• [Requirement]: Transcribe only part of the material below: the lines from the one containing "(.far d (a + 8)) (recordBytes g v)" through the one containing "deriving DecidableEq, Repr", inclusive, exactly as written.

• [Information]:
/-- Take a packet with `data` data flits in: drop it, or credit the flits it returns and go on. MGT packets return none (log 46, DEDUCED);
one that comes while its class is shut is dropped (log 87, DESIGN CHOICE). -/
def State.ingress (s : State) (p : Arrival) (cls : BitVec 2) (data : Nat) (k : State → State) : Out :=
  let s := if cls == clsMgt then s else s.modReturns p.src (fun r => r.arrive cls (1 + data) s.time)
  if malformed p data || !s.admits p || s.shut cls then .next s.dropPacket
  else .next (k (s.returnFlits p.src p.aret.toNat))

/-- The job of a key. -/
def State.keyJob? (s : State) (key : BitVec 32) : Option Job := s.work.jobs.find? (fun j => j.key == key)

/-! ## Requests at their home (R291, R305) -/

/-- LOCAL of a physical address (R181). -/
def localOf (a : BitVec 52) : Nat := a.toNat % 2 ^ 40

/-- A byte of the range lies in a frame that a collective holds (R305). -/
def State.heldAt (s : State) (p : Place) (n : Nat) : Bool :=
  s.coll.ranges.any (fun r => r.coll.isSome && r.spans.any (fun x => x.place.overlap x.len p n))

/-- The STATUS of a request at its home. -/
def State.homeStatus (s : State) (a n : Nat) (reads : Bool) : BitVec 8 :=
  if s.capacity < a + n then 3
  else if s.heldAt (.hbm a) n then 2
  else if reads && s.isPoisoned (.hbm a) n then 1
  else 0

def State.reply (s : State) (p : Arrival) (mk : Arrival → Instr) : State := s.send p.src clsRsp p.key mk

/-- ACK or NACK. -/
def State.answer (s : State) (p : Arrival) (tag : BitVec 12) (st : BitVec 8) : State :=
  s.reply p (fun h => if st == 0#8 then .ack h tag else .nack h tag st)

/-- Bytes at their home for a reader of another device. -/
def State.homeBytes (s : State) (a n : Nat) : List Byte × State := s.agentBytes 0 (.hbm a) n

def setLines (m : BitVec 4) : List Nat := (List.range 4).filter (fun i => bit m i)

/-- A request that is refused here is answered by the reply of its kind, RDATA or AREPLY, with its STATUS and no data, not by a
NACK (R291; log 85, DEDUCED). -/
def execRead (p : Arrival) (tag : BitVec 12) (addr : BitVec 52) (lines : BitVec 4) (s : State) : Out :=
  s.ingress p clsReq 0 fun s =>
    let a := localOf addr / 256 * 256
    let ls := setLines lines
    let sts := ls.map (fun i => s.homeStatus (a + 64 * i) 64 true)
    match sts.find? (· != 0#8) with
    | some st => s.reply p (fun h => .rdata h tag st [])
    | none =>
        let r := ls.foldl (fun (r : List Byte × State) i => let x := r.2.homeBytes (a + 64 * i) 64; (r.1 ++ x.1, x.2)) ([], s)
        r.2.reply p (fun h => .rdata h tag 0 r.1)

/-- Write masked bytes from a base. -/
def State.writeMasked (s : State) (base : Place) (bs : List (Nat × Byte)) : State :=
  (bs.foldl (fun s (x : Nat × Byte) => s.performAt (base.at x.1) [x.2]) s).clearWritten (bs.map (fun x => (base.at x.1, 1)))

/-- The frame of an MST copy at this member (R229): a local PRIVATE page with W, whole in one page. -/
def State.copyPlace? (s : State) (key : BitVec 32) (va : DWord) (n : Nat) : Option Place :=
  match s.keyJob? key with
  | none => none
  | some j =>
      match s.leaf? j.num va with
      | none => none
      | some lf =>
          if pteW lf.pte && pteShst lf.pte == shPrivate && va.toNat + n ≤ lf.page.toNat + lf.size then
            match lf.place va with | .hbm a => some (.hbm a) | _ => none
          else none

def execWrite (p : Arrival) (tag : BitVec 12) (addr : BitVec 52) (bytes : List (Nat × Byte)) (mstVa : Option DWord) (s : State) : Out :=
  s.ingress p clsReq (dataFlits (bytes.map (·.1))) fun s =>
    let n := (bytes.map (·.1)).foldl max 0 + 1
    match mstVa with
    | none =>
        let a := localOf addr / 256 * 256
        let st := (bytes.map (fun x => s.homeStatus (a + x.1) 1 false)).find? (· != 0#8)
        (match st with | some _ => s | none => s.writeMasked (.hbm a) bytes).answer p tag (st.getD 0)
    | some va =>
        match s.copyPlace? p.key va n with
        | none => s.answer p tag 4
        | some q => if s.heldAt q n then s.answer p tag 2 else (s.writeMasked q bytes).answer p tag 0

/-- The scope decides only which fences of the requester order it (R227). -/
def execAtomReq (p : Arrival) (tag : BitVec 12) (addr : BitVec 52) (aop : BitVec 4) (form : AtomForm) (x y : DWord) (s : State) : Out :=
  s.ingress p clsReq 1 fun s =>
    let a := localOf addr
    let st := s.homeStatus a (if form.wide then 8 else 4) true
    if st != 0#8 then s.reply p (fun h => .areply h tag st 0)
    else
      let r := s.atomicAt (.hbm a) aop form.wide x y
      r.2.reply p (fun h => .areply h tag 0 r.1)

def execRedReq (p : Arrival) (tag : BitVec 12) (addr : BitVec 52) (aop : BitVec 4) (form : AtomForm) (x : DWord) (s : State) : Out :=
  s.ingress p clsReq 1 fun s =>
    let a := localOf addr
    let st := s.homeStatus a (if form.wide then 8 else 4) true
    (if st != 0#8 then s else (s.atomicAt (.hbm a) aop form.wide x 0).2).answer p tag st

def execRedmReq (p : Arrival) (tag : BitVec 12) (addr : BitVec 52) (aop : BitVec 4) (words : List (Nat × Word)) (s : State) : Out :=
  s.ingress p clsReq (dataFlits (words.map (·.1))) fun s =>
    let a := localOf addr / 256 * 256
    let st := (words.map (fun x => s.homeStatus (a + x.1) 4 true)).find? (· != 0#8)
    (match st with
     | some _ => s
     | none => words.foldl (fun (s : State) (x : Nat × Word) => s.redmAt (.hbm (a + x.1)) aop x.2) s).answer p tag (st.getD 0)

---

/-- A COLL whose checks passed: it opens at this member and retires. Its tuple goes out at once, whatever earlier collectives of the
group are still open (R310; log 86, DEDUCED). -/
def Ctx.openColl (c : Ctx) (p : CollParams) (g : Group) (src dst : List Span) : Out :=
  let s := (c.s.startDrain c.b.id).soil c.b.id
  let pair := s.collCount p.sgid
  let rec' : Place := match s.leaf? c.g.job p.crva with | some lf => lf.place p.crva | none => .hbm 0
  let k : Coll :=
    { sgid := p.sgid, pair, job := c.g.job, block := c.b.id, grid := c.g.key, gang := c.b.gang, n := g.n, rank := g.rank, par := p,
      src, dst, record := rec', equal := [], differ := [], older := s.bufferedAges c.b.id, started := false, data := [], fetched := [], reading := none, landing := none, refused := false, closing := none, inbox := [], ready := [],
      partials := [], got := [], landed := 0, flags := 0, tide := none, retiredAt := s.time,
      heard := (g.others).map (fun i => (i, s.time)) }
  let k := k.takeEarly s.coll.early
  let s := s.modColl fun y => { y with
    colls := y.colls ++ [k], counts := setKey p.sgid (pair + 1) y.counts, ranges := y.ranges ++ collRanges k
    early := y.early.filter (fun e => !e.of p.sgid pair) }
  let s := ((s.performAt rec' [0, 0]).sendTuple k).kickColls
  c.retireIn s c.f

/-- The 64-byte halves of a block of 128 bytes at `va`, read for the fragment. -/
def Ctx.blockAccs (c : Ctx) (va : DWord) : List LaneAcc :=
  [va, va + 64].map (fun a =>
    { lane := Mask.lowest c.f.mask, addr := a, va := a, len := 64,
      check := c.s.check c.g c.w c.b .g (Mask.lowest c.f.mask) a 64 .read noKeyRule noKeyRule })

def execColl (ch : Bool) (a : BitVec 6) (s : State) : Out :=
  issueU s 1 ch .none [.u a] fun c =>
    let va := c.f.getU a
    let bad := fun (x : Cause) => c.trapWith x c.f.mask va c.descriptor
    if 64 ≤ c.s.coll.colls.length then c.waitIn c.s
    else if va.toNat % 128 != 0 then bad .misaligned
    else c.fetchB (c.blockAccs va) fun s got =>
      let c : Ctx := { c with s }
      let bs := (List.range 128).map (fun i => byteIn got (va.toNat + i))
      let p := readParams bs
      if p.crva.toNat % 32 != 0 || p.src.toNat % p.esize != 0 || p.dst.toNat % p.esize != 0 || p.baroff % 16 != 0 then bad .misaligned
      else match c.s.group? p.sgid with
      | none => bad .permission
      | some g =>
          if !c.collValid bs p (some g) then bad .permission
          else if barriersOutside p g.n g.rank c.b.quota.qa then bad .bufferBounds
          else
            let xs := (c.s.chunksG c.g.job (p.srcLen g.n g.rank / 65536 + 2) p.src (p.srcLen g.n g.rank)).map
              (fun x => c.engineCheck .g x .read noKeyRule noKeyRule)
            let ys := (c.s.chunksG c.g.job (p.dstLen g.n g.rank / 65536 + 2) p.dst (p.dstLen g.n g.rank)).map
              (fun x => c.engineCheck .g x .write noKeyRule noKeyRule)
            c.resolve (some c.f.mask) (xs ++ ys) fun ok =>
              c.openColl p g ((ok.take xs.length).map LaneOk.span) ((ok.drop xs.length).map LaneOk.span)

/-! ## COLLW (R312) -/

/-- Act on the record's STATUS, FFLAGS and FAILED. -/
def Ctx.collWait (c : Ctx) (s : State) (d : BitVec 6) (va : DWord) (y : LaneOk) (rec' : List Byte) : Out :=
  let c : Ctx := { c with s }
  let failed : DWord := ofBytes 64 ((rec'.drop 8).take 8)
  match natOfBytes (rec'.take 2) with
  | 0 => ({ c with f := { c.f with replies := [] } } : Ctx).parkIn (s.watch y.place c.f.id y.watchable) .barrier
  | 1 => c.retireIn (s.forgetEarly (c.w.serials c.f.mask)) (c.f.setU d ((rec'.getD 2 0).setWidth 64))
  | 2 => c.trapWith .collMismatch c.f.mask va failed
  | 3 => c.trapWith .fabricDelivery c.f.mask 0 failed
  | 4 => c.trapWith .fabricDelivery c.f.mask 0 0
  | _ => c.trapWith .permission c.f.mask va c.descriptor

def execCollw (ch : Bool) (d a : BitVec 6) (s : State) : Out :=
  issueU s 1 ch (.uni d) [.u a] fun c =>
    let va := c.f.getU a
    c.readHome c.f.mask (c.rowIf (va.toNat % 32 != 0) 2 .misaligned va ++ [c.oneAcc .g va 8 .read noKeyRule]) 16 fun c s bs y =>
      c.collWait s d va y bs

==

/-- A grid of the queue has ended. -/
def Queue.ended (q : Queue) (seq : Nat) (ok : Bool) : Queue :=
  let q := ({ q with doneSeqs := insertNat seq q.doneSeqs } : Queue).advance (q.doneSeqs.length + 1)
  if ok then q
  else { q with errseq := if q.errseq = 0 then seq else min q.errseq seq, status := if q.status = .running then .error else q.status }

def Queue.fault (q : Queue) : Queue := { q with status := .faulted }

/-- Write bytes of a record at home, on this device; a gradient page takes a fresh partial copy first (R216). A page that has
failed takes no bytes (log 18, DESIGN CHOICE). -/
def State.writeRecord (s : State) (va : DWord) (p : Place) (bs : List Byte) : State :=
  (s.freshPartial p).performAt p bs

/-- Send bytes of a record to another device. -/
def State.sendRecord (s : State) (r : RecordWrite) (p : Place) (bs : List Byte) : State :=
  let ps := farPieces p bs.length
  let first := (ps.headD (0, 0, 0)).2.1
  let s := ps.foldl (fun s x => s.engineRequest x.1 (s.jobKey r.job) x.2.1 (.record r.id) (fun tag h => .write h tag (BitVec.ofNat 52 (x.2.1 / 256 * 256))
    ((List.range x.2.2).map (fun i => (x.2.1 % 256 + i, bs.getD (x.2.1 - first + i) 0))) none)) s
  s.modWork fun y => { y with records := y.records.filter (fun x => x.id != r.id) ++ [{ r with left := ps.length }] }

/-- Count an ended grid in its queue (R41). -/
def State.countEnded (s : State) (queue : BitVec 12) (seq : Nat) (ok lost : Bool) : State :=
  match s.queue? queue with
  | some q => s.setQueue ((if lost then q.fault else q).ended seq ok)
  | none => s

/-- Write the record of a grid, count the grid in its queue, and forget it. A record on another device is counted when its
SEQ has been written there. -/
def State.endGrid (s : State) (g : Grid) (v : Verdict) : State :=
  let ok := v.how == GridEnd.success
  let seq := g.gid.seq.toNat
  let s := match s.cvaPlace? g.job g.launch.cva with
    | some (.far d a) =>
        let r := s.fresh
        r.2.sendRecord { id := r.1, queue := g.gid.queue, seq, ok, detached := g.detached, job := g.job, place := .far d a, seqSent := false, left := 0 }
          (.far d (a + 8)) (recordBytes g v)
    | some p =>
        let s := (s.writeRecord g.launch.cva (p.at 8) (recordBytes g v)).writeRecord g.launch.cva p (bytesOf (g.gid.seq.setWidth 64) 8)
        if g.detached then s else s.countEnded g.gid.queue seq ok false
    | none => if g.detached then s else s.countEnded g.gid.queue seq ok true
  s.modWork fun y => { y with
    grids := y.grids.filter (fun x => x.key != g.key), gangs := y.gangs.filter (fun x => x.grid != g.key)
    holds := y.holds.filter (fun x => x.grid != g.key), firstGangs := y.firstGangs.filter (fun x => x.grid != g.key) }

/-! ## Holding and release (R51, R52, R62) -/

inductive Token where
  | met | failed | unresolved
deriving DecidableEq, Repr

• [Task solution]:
          (.far d (a + 8)) (recordBytes g v)
    | some p =>
        let s := (s.writeRecord g.launch.cva (p.at 8) (recordBytes g v)).writeRecord g.launch.cva p (bytesOf (g.gid.seq.setWidth 64) 8)
        if g.detached then s else s.countEnded g.gid.queue seq ok false
    | none => if g.detached then s else s.countEnded g.gid.queue seq ok true
  s.modWork fun y => { y with
    grids := y.grids.filter (fun x => x.key != g.key), gangs := y.gangs.filter (fun x => x.grid != g.key)
    holds := y.holds.filter (fun x => x.grid != g.key), firstGangs := y.firstGangs.filter (fun x => x.grid != g.key) }

/-! ## Holding and release (R51, R52, R62) -/

inductive Token where
  | met | failed | unresolved
deriving DecidableEq, Repr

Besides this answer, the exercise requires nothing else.